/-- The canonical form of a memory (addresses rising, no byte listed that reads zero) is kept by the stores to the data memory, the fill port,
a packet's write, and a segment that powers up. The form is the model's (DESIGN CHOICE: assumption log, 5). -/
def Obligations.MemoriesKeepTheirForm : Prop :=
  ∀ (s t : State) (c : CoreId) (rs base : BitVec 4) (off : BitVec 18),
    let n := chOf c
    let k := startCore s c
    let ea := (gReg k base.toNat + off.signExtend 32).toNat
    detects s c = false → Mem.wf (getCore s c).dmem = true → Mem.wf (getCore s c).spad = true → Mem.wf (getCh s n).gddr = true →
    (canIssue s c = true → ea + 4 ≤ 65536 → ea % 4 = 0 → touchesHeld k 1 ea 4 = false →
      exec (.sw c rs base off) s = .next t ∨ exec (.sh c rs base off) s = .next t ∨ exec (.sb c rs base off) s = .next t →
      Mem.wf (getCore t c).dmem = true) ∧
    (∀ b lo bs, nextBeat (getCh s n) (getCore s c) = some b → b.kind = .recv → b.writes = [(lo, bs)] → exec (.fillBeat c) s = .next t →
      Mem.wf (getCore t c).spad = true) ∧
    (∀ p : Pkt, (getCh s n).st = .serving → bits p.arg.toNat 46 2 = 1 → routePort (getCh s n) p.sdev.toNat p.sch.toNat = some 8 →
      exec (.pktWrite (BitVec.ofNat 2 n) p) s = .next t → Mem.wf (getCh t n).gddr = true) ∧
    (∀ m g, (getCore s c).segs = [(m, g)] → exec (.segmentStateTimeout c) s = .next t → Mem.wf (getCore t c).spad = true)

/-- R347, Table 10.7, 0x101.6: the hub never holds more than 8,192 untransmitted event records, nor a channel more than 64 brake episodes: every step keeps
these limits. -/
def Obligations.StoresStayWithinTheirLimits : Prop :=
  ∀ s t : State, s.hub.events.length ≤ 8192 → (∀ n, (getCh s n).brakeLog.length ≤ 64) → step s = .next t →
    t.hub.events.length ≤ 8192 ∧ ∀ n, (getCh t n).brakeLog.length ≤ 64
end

----------------------------------------

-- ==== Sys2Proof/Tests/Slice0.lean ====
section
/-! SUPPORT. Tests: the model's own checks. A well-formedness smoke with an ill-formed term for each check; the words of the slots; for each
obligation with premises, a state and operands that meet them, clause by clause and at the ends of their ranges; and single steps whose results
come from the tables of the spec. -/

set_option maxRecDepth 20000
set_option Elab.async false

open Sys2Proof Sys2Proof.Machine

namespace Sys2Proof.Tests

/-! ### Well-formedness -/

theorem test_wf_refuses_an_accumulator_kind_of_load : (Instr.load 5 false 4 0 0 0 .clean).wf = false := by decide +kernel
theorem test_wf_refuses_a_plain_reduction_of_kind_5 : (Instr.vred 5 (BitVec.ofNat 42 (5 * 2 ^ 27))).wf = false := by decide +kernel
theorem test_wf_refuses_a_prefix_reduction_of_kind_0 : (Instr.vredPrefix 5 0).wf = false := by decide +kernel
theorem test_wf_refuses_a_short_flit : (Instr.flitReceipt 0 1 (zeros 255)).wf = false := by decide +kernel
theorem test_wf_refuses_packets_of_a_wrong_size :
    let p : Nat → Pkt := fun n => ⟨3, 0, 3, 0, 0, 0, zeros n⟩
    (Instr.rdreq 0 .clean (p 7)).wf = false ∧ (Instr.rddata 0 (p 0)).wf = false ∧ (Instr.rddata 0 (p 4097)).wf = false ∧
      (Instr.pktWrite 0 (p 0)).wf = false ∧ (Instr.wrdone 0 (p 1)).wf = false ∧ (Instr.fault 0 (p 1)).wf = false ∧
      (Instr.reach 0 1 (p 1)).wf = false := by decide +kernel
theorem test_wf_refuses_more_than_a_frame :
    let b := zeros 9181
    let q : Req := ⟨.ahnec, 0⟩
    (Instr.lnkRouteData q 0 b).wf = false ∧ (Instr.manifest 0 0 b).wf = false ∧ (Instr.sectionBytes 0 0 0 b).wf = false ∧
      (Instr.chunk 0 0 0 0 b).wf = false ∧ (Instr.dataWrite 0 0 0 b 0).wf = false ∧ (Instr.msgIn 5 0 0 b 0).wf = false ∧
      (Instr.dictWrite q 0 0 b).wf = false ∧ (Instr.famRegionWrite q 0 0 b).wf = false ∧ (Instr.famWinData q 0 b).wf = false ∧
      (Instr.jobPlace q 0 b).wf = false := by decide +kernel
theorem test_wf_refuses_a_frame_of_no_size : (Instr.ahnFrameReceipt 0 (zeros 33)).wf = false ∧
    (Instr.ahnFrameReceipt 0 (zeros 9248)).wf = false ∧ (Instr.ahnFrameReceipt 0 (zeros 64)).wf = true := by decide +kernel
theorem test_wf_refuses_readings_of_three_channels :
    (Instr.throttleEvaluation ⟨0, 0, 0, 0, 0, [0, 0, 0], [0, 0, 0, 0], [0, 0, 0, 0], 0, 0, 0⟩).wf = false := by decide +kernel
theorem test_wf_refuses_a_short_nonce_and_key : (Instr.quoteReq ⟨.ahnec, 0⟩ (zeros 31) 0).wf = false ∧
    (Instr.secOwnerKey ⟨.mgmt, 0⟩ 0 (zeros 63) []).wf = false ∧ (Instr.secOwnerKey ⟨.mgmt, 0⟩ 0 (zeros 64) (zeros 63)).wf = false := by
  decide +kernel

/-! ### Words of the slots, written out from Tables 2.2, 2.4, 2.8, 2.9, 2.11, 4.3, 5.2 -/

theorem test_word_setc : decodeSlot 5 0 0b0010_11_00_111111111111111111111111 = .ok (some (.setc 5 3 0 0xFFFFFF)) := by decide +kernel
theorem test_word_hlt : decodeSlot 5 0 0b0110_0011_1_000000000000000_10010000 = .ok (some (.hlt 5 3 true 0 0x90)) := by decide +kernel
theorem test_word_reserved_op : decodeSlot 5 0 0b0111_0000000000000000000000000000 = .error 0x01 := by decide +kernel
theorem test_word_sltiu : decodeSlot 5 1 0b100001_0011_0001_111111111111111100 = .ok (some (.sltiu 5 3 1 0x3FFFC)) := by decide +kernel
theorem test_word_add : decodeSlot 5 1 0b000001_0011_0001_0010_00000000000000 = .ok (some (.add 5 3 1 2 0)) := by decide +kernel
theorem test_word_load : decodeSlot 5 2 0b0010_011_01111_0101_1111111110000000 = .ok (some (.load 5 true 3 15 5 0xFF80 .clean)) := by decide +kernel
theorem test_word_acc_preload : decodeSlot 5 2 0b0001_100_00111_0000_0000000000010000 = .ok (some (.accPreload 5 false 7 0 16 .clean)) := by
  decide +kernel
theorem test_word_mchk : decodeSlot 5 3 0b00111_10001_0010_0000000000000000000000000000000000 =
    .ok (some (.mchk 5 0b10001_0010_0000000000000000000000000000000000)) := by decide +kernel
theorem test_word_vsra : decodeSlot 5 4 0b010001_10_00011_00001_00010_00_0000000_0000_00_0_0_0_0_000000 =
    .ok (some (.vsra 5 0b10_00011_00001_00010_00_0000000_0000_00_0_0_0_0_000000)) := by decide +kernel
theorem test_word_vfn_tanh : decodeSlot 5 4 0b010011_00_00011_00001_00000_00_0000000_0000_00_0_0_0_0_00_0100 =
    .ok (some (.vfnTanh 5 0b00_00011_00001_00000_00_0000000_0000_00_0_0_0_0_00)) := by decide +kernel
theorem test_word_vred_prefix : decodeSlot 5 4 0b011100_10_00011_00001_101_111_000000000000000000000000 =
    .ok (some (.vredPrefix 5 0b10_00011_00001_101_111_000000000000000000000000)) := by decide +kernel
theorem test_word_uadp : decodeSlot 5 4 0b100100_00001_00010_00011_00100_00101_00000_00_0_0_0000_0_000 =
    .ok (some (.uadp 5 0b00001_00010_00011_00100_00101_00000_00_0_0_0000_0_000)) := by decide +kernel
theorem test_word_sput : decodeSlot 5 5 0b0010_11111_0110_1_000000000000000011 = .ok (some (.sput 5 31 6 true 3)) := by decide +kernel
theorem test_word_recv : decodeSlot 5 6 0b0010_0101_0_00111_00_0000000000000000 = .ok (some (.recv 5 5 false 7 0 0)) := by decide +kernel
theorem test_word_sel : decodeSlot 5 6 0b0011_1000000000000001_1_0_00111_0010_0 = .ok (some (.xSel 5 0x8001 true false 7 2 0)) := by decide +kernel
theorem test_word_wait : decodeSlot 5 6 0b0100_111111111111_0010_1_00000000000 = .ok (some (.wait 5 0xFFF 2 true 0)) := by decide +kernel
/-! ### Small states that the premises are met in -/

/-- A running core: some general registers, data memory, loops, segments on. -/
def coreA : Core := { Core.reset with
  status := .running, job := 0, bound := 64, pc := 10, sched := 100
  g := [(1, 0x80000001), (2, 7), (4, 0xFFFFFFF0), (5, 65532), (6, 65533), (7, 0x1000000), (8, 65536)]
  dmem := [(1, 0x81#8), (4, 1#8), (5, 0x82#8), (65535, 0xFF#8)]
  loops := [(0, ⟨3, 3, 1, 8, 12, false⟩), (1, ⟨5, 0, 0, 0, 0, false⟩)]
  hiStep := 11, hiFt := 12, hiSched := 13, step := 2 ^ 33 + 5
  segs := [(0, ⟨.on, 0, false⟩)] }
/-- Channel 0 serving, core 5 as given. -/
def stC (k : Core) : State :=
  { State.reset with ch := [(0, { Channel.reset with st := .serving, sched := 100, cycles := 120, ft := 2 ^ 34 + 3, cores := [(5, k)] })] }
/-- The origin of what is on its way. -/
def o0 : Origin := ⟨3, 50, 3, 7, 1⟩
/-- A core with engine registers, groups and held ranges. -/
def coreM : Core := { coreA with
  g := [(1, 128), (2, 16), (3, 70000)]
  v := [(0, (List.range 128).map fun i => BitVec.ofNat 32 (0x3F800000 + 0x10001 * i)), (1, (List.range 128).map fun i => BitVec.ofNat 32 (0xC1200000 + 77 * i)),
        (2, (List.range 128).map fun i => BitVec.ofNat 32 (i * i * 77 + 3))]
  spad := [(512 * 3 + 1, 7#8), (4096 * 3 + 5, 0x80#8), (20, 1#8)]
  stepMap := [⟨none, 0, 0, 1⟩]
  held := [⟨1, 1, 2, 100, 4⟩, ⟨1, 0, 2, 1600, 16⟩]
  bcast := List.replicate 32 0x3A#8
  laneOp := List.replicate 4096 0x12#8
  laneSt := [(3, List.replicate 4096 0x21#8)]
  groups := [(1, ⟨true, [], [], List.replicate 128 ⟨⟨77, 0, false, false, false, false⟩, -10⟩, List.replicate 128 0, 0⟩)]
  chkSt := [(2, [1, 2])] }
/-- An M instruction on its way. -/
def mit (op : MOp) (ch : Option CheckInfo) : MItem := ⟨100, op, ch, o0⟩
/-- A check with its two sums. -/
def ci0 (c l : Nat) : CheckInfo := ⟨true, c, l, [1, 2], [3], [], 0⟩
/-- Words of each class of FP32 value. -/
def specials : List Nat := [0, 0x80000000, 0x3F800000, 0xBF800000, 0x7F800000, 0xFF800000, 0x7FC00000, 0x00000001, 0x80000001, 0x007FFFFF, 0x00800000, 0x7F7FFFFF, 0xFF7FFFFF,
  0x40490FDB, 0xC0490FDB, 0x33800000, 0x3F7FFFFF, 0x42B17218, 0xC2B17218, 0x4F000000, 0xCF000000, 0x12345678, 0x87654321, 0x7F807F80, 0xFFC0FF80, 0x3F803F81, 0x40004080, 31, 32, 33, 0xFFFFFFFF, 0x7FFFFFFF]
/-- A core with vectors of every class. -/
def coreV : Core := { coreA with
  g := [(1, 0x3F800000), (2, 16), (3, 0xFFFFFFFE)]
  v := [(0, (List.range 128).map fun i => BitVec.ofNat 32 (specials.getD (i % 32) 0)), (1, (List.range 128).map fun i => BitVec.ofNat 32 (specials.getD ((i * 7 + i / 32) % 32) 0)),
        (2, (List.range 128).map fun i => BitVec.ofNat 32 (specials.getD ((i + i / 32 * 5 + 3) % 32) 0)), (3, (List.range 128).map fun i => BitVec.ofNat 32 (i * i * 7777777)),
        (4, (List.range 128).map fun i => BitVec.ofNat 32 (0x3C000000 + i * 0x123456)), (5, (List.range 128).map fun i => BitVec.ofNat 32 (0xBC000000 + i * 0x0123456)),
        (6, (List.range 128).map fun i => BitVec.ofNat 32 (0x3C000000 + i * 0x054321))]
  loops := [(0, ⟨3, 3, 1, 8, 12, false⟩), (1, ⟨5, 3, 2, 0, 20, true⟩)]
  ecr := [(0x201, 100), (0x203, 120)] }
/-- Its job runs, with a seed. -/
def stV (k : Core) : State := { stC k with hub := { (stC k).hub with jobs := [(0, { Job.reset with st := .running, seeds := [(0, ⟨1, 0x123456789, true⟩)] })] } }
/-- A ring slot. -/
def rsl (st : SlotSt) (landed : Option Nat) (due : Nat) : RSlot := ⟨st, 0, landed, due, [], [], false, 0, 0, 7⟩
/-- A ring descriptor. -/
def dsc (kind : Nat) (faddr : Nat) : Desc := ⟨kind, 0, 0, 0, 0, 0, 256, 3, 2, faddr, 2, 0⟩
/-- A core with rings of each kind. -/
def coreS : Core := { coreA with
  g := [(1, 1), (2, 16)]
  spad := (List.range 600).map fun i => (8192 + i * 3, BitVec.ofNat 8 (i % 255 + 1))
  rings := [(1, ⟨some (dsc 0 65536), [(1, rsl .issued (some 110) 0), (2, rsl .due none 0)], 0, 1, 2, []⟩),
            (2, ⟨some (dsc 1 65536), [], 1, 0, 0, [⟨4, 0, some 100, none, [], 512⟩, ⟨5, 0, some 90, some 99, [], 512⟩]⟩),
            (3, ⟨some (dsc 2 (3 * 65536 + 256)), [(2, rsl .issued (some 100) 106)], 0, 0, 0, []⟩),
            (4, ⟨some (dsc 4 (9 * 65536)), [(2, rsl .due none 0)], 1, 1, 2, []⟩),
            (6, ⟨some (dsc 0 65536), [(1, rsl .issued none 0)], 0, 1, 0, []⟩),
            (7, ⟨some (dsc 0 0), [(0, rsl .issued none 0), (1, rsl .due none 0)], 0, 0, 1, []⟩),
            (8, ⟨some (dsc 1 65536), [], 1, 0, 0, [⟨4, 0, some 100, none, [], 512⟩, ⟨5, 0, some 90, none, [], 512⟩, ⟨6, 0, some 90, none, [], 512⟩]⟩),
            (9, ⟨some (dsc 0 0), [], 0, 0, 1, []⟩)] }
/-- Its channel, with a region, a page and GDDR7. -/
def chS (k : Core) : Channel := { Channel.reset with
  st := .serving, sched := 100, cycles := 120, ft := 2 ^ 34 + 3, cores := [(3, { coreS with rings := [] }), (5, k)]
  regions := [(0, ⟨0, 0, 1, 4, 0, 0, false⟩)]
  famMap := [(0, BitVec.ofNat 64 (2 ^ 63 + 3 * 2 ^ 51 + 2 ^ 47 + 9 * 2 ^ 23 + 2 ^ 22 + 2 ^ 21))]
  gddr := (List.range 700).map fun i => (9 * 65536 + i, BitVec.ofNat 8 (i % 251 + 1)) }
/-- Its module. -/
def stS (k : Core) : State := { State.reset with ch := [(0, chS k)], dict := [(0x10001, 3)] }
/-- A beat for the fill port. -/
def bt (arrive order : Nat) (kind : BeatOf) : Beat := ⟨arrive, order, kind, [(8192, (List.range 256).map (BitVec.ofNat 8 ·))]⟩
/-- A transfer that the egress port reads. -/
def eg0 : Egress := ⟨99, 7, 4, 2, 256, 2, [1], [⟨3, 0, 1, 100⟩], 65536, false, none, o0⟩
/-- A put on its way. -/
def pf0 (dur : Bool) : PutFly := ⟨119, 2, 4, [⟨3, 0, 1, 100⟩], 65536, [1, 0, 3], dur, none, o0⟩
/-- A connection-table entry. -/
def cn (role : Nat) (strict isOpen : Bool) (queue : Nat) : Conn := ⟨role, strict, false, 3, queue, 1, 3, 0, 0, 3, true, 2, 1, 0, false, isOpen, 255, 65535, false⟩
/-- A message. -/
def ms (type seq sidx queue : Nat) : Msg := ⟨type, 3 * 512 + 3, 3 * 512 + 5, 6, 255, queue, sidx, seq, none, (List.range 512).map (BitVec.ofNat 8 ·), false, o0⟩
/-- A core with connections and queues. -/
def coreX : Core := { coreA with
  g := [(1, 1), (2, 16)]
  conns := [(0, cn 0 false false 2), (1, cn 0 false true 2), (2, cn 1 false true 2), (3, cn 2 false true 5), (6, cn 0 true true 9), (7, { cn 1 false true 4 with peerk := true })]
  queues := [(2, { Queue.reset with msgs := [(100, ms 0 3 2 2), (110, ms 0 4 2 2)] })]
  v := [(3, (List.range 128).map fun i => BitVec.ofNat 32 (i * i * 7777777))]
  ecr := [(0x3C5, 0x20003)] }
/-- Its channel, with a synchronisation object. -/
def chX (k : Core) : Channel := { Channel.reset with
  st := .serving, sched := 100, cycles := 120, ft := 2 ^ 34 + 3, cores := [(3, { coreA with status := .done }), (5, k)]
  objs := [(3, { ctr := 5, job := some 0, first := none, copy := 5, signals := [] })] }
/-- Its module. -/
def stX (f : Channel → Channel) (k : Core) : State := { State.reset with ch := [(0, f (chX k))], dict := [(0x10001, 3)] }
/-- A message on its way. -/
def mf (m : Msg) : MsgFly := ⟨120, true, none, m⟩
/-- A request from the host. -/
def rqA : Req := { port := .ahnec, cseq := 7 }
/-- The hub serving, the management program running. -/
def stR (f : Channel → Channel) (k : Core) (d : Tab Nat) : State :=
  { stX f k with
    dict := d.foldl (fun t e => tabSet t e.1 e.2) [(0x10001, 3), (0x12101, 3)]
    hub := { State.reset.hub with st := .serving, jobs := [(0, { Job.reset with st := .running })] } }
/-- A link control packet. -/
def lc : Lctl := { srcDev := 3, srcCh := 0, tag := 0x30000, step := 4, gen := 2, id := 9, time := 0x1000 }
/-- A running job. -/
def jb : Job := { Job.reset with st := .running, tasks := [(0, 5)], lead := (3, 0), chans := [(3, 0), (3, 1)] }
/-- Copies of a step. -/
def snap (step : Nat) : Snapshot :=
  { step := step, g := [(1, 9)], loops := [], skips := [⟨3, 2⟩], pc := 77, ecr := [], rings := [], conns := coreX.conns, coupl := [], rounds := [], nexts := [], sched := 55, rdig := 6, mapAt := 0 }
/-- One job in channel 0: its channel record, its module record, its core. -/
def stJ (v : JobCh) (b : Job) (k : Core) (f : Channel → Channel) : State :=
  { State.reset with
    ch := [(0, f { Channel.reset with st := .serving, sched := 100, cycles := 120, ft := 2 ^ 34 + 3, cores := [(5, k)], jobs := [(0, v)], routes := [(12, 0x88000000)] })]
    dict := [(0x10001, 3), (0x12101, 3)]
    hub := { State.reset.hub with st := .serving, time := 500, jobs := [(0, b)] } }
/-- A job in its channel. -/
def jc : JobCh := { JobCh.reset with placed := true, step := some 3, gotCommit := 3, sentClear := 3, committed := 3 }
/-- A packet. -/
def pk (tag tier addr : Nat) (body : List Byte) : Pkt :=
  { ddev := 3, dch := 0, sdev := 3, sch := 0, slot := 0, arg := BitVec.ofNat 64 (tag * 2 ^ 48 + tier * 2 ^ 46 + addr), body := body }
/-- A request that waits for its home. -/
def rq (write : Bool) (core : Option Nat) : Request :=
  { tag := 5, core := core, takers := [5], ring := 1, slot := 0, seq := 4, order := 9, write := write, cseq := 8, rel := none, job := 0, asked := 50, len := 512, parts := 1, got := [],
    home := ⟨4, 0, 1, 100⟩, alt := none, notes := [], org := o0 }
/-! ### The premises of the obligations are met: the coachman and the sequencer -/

----------------------------------------

#### Task goal:
Gather every line from the listing above in which the word "sdev" appears.

#### Answer space:
    (∀ p : Pkt, (getCh s n).st = .serving → bits p.arg.toNat 46 2 = 1 → routePort (getCh s n) p.sdev.toNat p.sch.toNat = some 8 →
  { ddev := 3, dch := 0, sdev := 3, sch := 0, slot := 0, arg := BitVec.ofNat 64 (tag * 2 ^ 48 + tier * 2 ^ 46 + addr), body := body }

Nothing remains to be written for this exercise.